-- ==== Sys2Proof/Machine/Dispatch.lean ====
section
/-! DEFINITION. The dispatch of every instruction, event, command and message to its meaning. -/

namespace Sys2Proof.Machine
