@[simp] theorem State.joinPred_clk (s : State) (g : IssueGroup) (f : Fm) : (s.joinPred g f).clk = s.clk := rfl
@[simp] theorem State.joinPred_r (s : State) (g : IssueGroup) (f : Fm) : (s.joinPred g f).r = s.r := rfl
@[simp] theorem State.joinPred_sch_teams (s : State) (g : IssueGroup) (f : Fm) : (s.joinPred g f).sch.teams = s.sch.teams := rfl
@[simp] theorem State.joinPred_sch_groups (s : State) (g : IssueGroup) (f : Fm) : (s.joinPred g f).sch.groups = s.sch.groups := rfl
@[simp] theorem State.joinPred_sch_igs (s : State) (g : IssueGroup) (f : Fm) : (s.joinPred g f).sch.igs = s.sch.igs := rfl
@[simp] theorem State.joinPred_sch_runs (s : State) (g : IssueGroup) (f : Fm) : (s.joinPred g f).sch.runs = s.sch.runs := rfl
@[simp] theorem State.joinPred_sch_pend (s : State) (g : IssueGroup) (f : Fm) : (s.joinPred g f).sch.pend = s.sch.pend := rfl
@[simp] theorem State.joinPred_sch_pendL (s : State) (g : IssueGroup) (f : Fm) : (s.joinPred g f).sch.pendL = s.sch.pendL := rfl
@[simp] theorem State.joinPred_sch_lcopies (s : State) (g : IssueGroup) (f : Fm) : (s.joinPred g f).sch.lcopies = s.sch.lcopies := rfl
@[simp] theorem State.joinPred_sch_busy (s : State) (g : IssueGroup) (f : Fm) : (s.joinPred g f).sch.busy = s.sch.busy := rfl
@[simp] theorem State.joinPred_sch_dropped (s : State) (g : IssueGroup) (f : Fm) : (s.joinPred g f).sch.dropped = s.sch.dropped := rfl
@[simp] theorem State.joinPred_sch_resolv (s : State) (g : IssueGroup) (f : Fm) : (s.joinPred g f).sch.resolv = s.sch.resolv := rfl
@[simp] theorem State.joinPred_sch_nextToken (s : State) (g : IssueGroup) (f : Fm) : (s.joinPred g f).sch.nextToken = s.sch.nextToken := rfl
@[simp] theorem State.joinPred_sch_sub (s : State) (g : IssueGroup) (f : Fm) : (s.joinPred g f).sch.sub = s.sch.sub := rfl
@[simp] theorem State.joinPred_sch_completions (s : State) (g : IssueGroup) (f : Fm) : (s.joinPred g f).sch.completions = s.sch.completions := rfl
@[simp] theorem State.joinPred_sch_passes (s : State) (g : IssueGroup) (f : Fm) : (s.joinPred g f).sch.passes = s.sch.passes := rfl
@[simp] theorem State.joinPred_m (s : State) (g : IssueGroup) (f : Fm) : (s.joinPred g f).m = s.m := rfl
@[simp] theorem State.joinPred_e (s : State) (g : IssueGroup) (f : Fm) : (s.joinPred g f).e = s.e := rfl
@[simp] theorem State.joinPred_gr (s : State) (g : IssueGroup) (f : Fm) : (s.joinPred g f).gr = s.gr := rfl
@[simp] theorem State.joinPred_h (s : State) (g : IssueGroup) (f : Fm) : (s.joinPred g f).h = s.h := rfl
@[simp] theorem State.joinPred_y (s : State) (g : IssueGroup) (f : Fm) : (s.joinPred g f).y = s.y := rfl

EXERCISE: Go through the records and copy each line with "Machine" in it.

WORKED SOLUTION:
-- ==== Sys2Proof/Machine/Dispatch.lean ====
namespace Sys2Proof.Machine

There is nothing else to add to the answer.